Notice that there is a difference between primitive and non-primitive functions, which is something we have to deal with.

Anyway, we don't need to modify the body of these functions or anything. When we call $\mathrm{d}f/\mathrm{d}y$, we just call $f'(y)$. So what we need to do is create that call. It only involves changing the name of the call, 'cause the arguments are already there.

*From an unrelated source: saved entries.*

-- ==== Sys2Proof/Machine/Dispatch.lean ====
section
/-! DEFINITION. One arm per instruction: the meaning it has. -/

namespace Sys2Proof.Machine
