-- ==== Sys2Proof/Machine/Load.lean ====
section
/-! DEFINITION. Placing one instruction so that the next step runs it: what the loading of a program comes to for a single
word (assumption 7). -/

namespace Sys2Proof.Machine

/-- A context whose tables map one readable, writable and executable GiB at VA 0x4000_0000 to the same physical address. -/
def loadContext : Context :=
  { launch := 0, troot := 0x10000, lwin := 0x1000000000000, pwin := 0x2000000000000, pbase := 0, plim := 0, cbase := 0, csz := 0, kbase := 0, args := 0
    arena := 0, arenaSize := 0, lmlim := 16 }

/-- The block and launch that the placed word belongs to. -/
def loadBlock : Block :=
  { launch := 0, ctx := 0, index := 0, cluster := 0, rank := 0, pslot := 0, spadSize := 0x10000, spawned := [0] }

/-- The tables of `loadContext`. -/
def loadTables (s : State) : State :=
  homeWrite (homeWrite { s with contexts := s.contexts.put none 0 (some loadContext) } 0x10000 8 0x20001) 0x20008 8 0x4000001F

/-- A wave word: a live wave in slot 0 of core 0 that has started a ctrl clause holding it, and whose turn is next. -/
def placeWaveWord (s : State) (w : Word) : State :=
  let clause : Clause :=
    { hdr := 0xA7F80051, addr := 0x40000000, words := [{ raw := w, entry := none }], pos := 1, prov := 0x40000000, inj := false }
  let wave : Wave :=
    { block := 0, num := 0, bud := 64, exec := 0xFFFFFFFF, pcHdr := 0x40000000, pcPos := 1, tvec := 0x40000100
      spillBase := 0x40100000, clause := some clause }
  let s := setBlock (setWave (loadTables s) 0 wave) 0 loadBlock
  { s with agenda := .agent (.wave 0) :: s.agenda }

/-- A cox word: at the PC of cox 0 with a context installed, or for an umpire instruction at that of the active umpire. -/
def placeCoxWord (s : State) (w : Word) : State :=
  let s := loadTables s
  if 0x38 ≤ fieldOf w 26 6 then
    let s := homeWrite s 0x40000000 4 w.toNat
    { setCox s 256 { coxAt s 256 with pc := 0x40000000 } with agenda := .agent (.cox 256) :: s.agenda }
  else
    let s := homeWrite s 0x40000000 4 w.toNat
    { setCox s 0 { coxAt s 0 with pc := 0x40000000, ctx := some 0, lmlim := 16, xvec := 0x40000100 } with
      agenda := .agent (.cox 0) :: s.agenda }

/-- Place the word of an opcode-table row: wave words and cox words share the numbers (assumption 6). -/
def placeWord (s : State) (nbits w : Nat) : State :=
  match nbits, tableCode (BitVec.ofNat 32 w) with
  | _, .fixed x => placeWaveWord s x
  | _, .cox x => placeCoxWord s x
  | _, .template _ => s

end Sys2Proof.Machine
end

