/-- `brd.cmp` holds its wave at the block's meeting, which closes once every other wave lets it or in time; a compacted wave, and one that
comes after a meeting at its address has closed, branch as `brd`; a compacted wave's lanes are threads of their own lane in a home wave
(R132, R133). -/
def Sys2Proof.Claims.Compaction : Prop :=
  (∀ s k w b i m, WaveTurn s k w → Clear s k w { reads := [.m m.toNat] } → blockAt s w.block = some b → w.num ∉ b.meeting →
    let late := (w.num, w.hdrAddr)
    (w.comp ≠ none → exec (.brdCmp i m) s = exec (.brd i m) s) ∧
    (w.comp = none → late ∈ b.missed → StackRoom s w 3 →
      exec (.brdCmp i m) s = exec (.brd i m) (setBlock s w.block { b with missed := b.missed.filter (fun p => p != late) })) ∧
    (w.comp = none → late ∉ b.missed → b.shut = true → exec (.brdCmp i m) s = .next s) ∧
    (w.comp = none → late ∉ b.missed → b.shut = false →
      let b1 := { b with meeting := b.meeting ++ [w.num] }
      let s1 := setBlock (setWave s k { w with hold := .meeting }) w.block b1
      let met := fun p => meetingDone s1 b1 p.1 p.2 = true
      ((∃ p ∈ wavesOf s1 w.block, ¬ met p) → exec (.brdCmp i m) s = .next s1) ∧
      ((∀ p ∈ wavesOf s1 w.block, met p) → meetingQuiet s1 w.block b1 = true → exec (.brdCmp i m) s = .next (closeMeeting s1 w.block)) ∧
      ((∀ p ∈ wavesOf s1 w.block, met p) → meetingQuiet s1 w.block b1 = false →
        exec (.brdCmp i m) s = .next (modBlock (noteMissed s1 w.block) w.block (fun x => { x with shut := true }))))) ∧
  (∀ s b x, blockAt s b = some x → x.meeting ≠ [] →
    (meetingQuiet s b x = true → exec (.compactionMeetingTimeout b) s = .next (closeMeeting s b)) ∧
    (meetingQuiet s b x = false → x.shut = false →
      exec (.compactionMeetingTimeout b) s = .next (modBlock (noteMissed s b) b (fun x => { x with shut := true })))) ∧
  (∀ homes path taken tgt, ∀ c ∈ compactPath homes path taken tgt, c.addr = tgt ∧ c.taken = taken ∧ ∀ l, (hl : l < 32) →
    bitOf c.mask l = (c.homes[l]).isSome ∧ ∀ h, c.homes[l] = some h → ∃ x, (h, x) ∈ path ∧ bitOf x l = true) ∧
  (∀ homes path taken tgt h x l, (h, x) ∈ path → l < 32 → bitOf x l = true →
    ∃ c ∈ compactPath homes path taken tgt, (c.homes.toList[l]?).join = some h)
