-- ==== Sys2Proof/Laws/State.lean ====
section
/-! SUPPORT. What each named update of the state leaves alone, field by field, and what it makes of its own collection. -/

namespace Sys2Proof.Machine

/-! ## setWave -/

@[simp] theorem setWave_tick (s : State) (k : Nat) (x : Wave) : (setWave s k x).tick = s.tick := rfl
@[simp] theorem setWave_time (s : State) (k : Nat) (x : Wave) : (setWave s k x).time = s.time := rfl
@[simp] theorem setWave_agenda (s : State) (k : Nat) (x : Wave) : (setWave s k x).agenda = s.agenda := rfl
@[simp] theorem setWave_cur (s : State) (k : Nat) (x : Wave) : (setWave s k x).cur = s.cur := rfl
@[simp] theorem setWave_nextId (s : State) (k : Nat) (x : Wave) : (setWave s k x).nextId = s.nextId := rfl
@[simp] theorem setWave_mem (s : State) (k : Nat) (x : Wave) : (setWave s k x).mem = s.mem := rfl
@[simp] theorem setWave_clock (s : State) (k : Nat) (x : Wave) : (setWave s k x).clock = s.clock := rfl
@[simp] theorem setWave_hist (s : State) (k : Nat) (x : Wave) : (setWave s k x).hist = s.hist := rfl
@[simp] theorem setWave_sights (s : State) (k : Nat) (x : Wave) : (setWave s k x).sights = s.sights := rfl
@[simp] theorem setWave_hand (s : State) (k : Nat) (x : Wave) : (setWave s k x).hand = s.hand := rfl
@[simp] theorem setWave_poison (s : State) (k : Nat) (x : Wave) : (setWave s k x).poison = s.poison := rfl
@[simp] theorem setWave_md (s : State) (k : Nat) (x : Wave) : (setWave s k x).md = s.md := rfl
@[simp] theorem setWave_dirty (s : State) (k : Nat) (x : Wave) : (setWave s k x).dirty = s.dirty := rfl
@[simp] theorem setWave_slice (s : State) (k : Nat) (x : Wave) : (setWave s k x).slice = s.slice := rfl
@[simp] theorem setWave_pkg (s : State) (k : Nat) (x : Wave) : (setWave s k x).pkg = s.pkg := rfl
@[simp] theorem setWave_grades (s : State) (k : Nat) (x : Wave) : (setWave s k x).grades = s.grades := rfl
@[simp] theorem setWave_slGiB (s : State) (k : Nat) (x : Wave) : (setWave s k x).slGiB = s.slGiB := rfl
@[simp] theorem setWave_mcGiB (s : State) (k : Nat) (x : Wave) : (setWave s k x).mcGiB = s.mcGiB := rfl
@[simp] theorem setWave_msc (s : State) (k : Nat) (x : Wave) : (setWave s k x).msc = s.msc := rfl
@[simp] theorem setWave_bloom (s : State) (k : Nat) (x : Wave) : (setWave s k x).bloom = s.bloom := rfl
@[simp] theorem setWave_mscw (s : State) (k : Nat) (x : Wave) : (setWave s k x).mscw = s.mscw := rfl
@[simp] theorem setWave_extents (s : State) (k : Nat) (x : Wave) : (setWave s k x).extents = s.extents := rfl
@[simp] theorem setWave_blocks (s : State) (k : Nat) (x : Wave) : (setWave s k x).blocks = s.blocks := rfl
@[simp] theorem setWave_bars (s : State) (k : Nat) (x : Wave) : (setWave s k x).bars = s.bars := rfl
@[simp] theorem setWave_cores (s : State) (k : Nat) (x : Wave) : (setWave s k x).cores = s.cores := rfl
@[simp] theorem setWave_coxes (s : State) (k : Nat) (x : Wave) : (setWave s k x).coxes = s.coxes := rfl
@[simp] theorem setWave_umps (s : State) (k : Nat) (x : Wave) : (setWave s k x).umps = s.umps := rfl
@[simp] theorem setWave_dies (s : State) (k : Nat) (x : Wave) : (setWave s k x).dies = s.dies := rfl
@[simp] theorem setWave_contexts (s : State) (k : Nat) (x : Wave) : (setWave s k x).contexts = s.contexts := rfl
@[simp] theorem setWave_saved (s : State) (k : Nat) (x : Wave) : (setWave s k x).saved = s.saved := rfl
@[simp] theorem setWave_launches (s : State) (k : Nat) (x : Wave) : (setWave s k x).launches = s.launches := rfl
@[simp] theorem setWave_taken (s : State) (k : Nat) (x : Wave) : (setWave s k x).taken = s.taken := rfl
@[simp] theorem setWave_kicks (s : State) (k : Nat) (x : Wave) : (setWave s k x).kicks = s.kicks := rfl
@[simp] theorem setWave_qslots (s : State) (k : Nat) (x : Wave) : (setWave s k x).qslots = s.qslots := rfl
@[simp] theorem setWave_complQ (s : State) (k : Nat) (x : Wave) : (setWave s k x).complQ = s.complQ := rfl
@[simp] theorem setWave_packets (s : State) (k : Nat) (x : Wave) : (setWave s k x).packets = s.packets := rfl
@[simp] theorem setWave_keepers (s : State) (k : Nat) (x : Wave) : (setWave s k x).keepers = s.keepers := rfl
@[simp] theorem setWave_notices (s : State) (k : Nat) (x : Wave) : (setWave s k x).notices = s.notices := rfl
@[simp] theorem setWave_keeperHeld (s : State) (k : Nat) (x : Wave) : (setWave s k x).keeperHeld = s.keeperHeld := rfl
@[simp] theorem setWave_ports (s : State) (k : Nat) (x : Wave) : (setWave s k x).ports = s.ports := rfl
@[simp] theorem setWave_peerto (s : State) (k : Nat) (x : Wave) : (setWave s k x).peerto = s.peerto := rfl
@[simp] theorem setWave_peerrt (s : State) (k : Nat) (x : Wave) : (setWave s k x).peerrt = s.peerrt := rfl
@[simp] theorem setWave_hostLines (s : State) (k : Nat) (x : Wave) : (setWave s k x).hostLines = s.hostLines := rfl
@[simp] theorem setWave_snoops (s : State) (k : Nat) (x : Wave) : (setWave s k x).snoops = s.snoops := rfl
@[simp] theorem setWave_scarabs (s : State) (k : Nat) (x : Wave) : (setWave s k x).scarabs = s.scarabs := rfl
@[simp] theorem setWave_scRows (s : State) (k : Nat) (x : Wave) : (setWave s k x).scRows = s.scRows := rfl
@[simp] theorem setWave_islands (s : State) (k : Nat) (x : Wave) : (setWave s k x).islands = s.islands := rfl
@[simp] theorem setWave_meters (s : State) (k : Nat) (x : Wave) : (setWave s k x).meters = s.meters := rfl
@[simp] theorem setWave_ctxMeter (s : State) (k : Nat) (x : Wave) : (setWave s k x).ctxMeter = s.ctxMeter := rfl
@[simp] theorem setWave_charged (s : State) (k : Nat) (x : Wave) : (setWave s k x).charged = s.charged := rfl
@[simp] theorem setWave_acctBud (s : State) (k : Nat) (x : Wave) : (setWave s k x).acctBud = s.acctBud := rfl
@[simp] theorem setWave_acctUse (s : State) (k : Nat) (x : Wave) : (setWave s k x).acctUse = s.acctUse := rfl
@[simp] theorem setWave_banks (s : State) (k : Nat) (x : Wave) : (setWave s k x).banks = s.banks := rfl
@[simp] theorem setWave_cper (s : State) (k : Nat) (x : Wave) : (setWave s k x).cper = s.cper := rfl
@[simp] theorem setWave_sys (s : State) (k : Nat) (x : Wave) : (setWave s k x).sys = s.sys := rfl

/-! ## setBlock -/

@[simp] theorem setBlock_tick (s : State) (k : Nat) (x : Block) : (setBlock s k x).tick = s.tick := rfl
@[simp] theorem setBlock_time (s : State) (k : Nat) (x : Block) : (setBlock s k x).time = s.time := rfl
@[simp] theorem setBlock_agenda (s : State) (k : Nat) (x : Block) : (setBlock s k x).agenda = s.agenda := rfl
@[simp] theorem setBlock_cur (s : State) (k : Nat) (x : Block) : (setBlock s k x).cur = s.cur := rfl
@[simp] theorem setBlock_nextId (s : State) (k : Nat) (x : Block) : (setBlock s k x).nextId = s.nextId := rfl
@[simp] theorem setBlock_mem (s : State) (k : Nat) (x : Block) : (setBlock s k x).mem = s.mem := rfl
@[simp] theorem setBlock_clock (s : State) (k : Nat) (x : Block) : (setBlock s k x).clock = s.clock := rfl
@[simp] theorem setBlock_hist (s : State) (k : Nat) (x : Block) : (setBlock s k x).hist = s.hist := rfl
@[simp] theorem setBlock_sights (s : State) (k : Nat) (x : Block) : (setBlock s k x).sights = s.sights := rfl
@[simp] theorem setBlock_hand (s : State) (k : Nat) (x : Block) : (setBlock s k x).hand = s.hand := rfl
@[simp] theorem setBlock_poison (s : State) (k : Nat) (x : Block) : (setBlock s k x).poison = s.poison := rfl
@[simp] theorem setBlock_md (s : State) (k : Nat) (x : Block) : (setBlock s k x).md = s.md := rfl
@[simp] theorem setBlock_dirty (s : State) (k : Nat) (x : Block) : (setBlock s k x).dirty = s.dirty := rfl
@[simp] theorem setBlock_slice (s : State) (k : Nat) (x : Block) : (setBlock s k x).slice = s.slice := rfl
@[simp] theorem setBlock_pkg (s : State) (k : Nat) (x : Block) : (setBlock s k x).pkg = s.pkg := rfl
@[simp] theorem setBlock_grades (s : State) (k : Nat) (x : Block) : (setBlock s k x).grades = s.grades := rfl
@[simp] theorem setBlock_slGiB (s : State) (k : Nat) (x : Block) : (setBlock s k x).slGiB = s.slGiB := rfl
@[simp] theorem setBlock_mcGiB (s : State) (k : Nat) (x : Block) : (setBlock s k x).mcGiB = s.mcGiB := rfl
@[simp] theorem setBlock_msc (s : State) (k : Nat) (x : Block) : (setBlock s k x).msc = s.msc := rfl
@[simp] theorem setBlock_bloom (s : State) (k : Nat) (x : Block) : (setBlock s k x).bloom = s.bloom := rfl
@[simp] theorem setBlock_mscw (s : State) (k : Nat) (x : Block) : (setBlock s k x).mscw = s.mscw := rfl
@[simp] theorem setBlock_extents (s : State) (k : Nat) (x : Block) : (setBlock s k x).extents = s.extents := rfl
@[simp] theorem setBlock_waves (s : State) (k : Nat) (x : Block) : (setBlock s k x).waves = s.waves := rfl
@[simp] theorem setBlock_bars (s : State) (k : Nat) (x : Block) : (setBlock s k x).bars = s.bars := rfl
@[simp] theorem setBlock_cores (s : State) (k : Nat) (x : Block) : (setBlock s k x).cores = s.cores := rfl
@[simp] theorem setBlock_coxes (s : State) (k : Nat) (x : Block) : (setBlock s k x).coxes = s.coxes := rfl
@[simp] theorem setBlock_umps (s : State) (k : Nat) (x : Block) : (setBlock s k x).umps = s.umps := rfl
@[simp] theorem setBlock_dies (s : State) (k : Nat) (x : Block) : (setBlock s k x).dies = s.dies := rfl
@[simp] theorem setBlock_contexts (s : State) (k : Nat) (x : Block) : (setBlock s k x).contexts = s.contexts := rfl
@[simp] theorem setBlock_saved (s : State) (k : Nat) (x : Block) : (setBlock s k x).saved = s.saved := rfl
@[simp] theorem setBlock_launches (s : State) (k : Nat) (x : Block) : (setBlock s k x).launches = s.launches := rfl
@[simp] theorem setBlock_taken (s : State) (k : Nat) (x : Block) : (setBlock s k x).taken = s.taken := rfl
@[simp] theorem setBlock_kicks (s : State) (k : Nat) (x : Block) : (setBlock s k x).kicks = s.kicks := rfl
@[simp] theorem setBlock_qslots (s : State) (k : Nat) (x : Block) : (setBlock s k x).qslots = s.qslots := rfl
@[simp] theorem setBlock_complQ (s : State) (k : Nat) (x : Block) : (setBlock s k x).complQ = s.complQ := rfl
@[simp] theorem setBlock_packets (s : State) (k : Nat) (x : Block) : (setBlock s k x).packets = s.packets := rfl
@[simp] theorem setBlock_keepers (s : State) (k : Nat) (x : Block) : (setBlock s k x).keepers = s.keepers := rfl
@[simp] theorem setBlock_notices (s : State) (k : Nat) (x : Block) : (setBlock s k x).notices = s.notices := rfl
@[simp] theorem setBlock_keeperHeld (s : State) (k : Nat) (x : Block) : (setBlock s k x).keeperHeld = s.keeperHeld := rfl
@[simp] theorem setBlock_ports (s : State) (k : Nat) (x : Block) : (setBlock s k x).ports = s.ports := rfl
@[simp] theorem setBlock_peerto (s : State) (k : Nat) (x : Block) : (setBlock s k x).peerto = s.peerto := rfl
@[simp] theorem setBlock_peerrt (s : State) (k : Nat) (x : Block) : (setBlock s k x).peerrt = s.peerrt := rfl
@[simp] theorem setBlock_hostLines (s : State) (k : Nat) (x : Block) : (setBlock s k x).hostLines = s.hostLines := rfl
@[simp] theorem setBlock_snoops (s : State) (k : Nat) (x : Block) : (setBlock s k x).snoops = s.snoops := rfl
@[simp] theorem setBlock_scarabs (s : State) (k : Nat) (x : Block) : (setBlock s k x).scarabs = s.scarabs := rfl
@[simp] theorem setBlock_scRows (s : State) (k : Nat) (x : Block) : (setBlock s k x).scRows = s.scRows := rfl
@[simp] theorem setBlock_islands (s : State) (k : Nat) (x : Block) : (setBlock s k x).islands = s.islands := rfl
@[simp] theorem setBlock_meters (s : State) (k : Nat) (x : Block) : (setBlock s k x).meters = s.meters := rfl
@[simp] theorem setBlock_ctxMeter (s : State) (k : Nat) (x : Block) : (setBlock s k x).ctxMeter = s.ctxMeter := rfl
@[simp] theorem setBlock_charged (s : State) (k : Nat) (x : Block) : (setBlock s k x).charged = s.charged := rfl
@[simp] theorem setBlock_acctBud (s : State) (k : Nat) (x : Block) : (setBlock s k x).acctBud = s.acctBud := rfl
@[simp] theorem setBlock_acctUse (s : State) (k : Nat) (x : Block) : (setBlock s k x).acctUse = s.acctUse := rfl
@[simp] theorem setBlock_banks (s : State) (k : Nat) (x : Block) : (setBlock s k x).banks = s.banks := rfl
@[simp] theorem setBlock_cper (s : State) (k : Nat) (x : Block) : (setBlock s k x).cper = s.cper := rfl
@[simp] theorem setBlock_sys (s : State) (k : Nat) (x : Block) : (setBlock s k x).sys = s.sys := rfl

Something like this should work:

call_derivative_expr <- function(expr, x, e) {
  fname <- call_name(expr)
  func <- fname |> get_derivative() |> purrr::when(
    is.primitive(.) ~ . |> deparse() |> str2lang(),       # Use the .Primitive as function
    ~ bquote( get_derivative( .(as.character(fname)) ) )  # Look up derivative
  )
  rlang::new_call(func, call_args(expr))
}

We can test it:

> # Testing hacks
> (ff <- rlang::new_function(alist(x=), call_derivative_expr(quote(f(x)), x)))
function (x) 
get_derivative("f")(x)
> (gg <- rlang::new_function(alist(x=), call_derivative_expr(quote(sin(x)), x)))
function (x) 
.Primitive("cos")(x)

It is not that pretty--it would perhaps be nicer to write cos(x) instead of .Primitive("cos")(x) and the lookup in the function call is ugly, but this will work. I think. It depends on the environment and whether the evaluation environment can find get_derivative(), but that is something that can be fixe.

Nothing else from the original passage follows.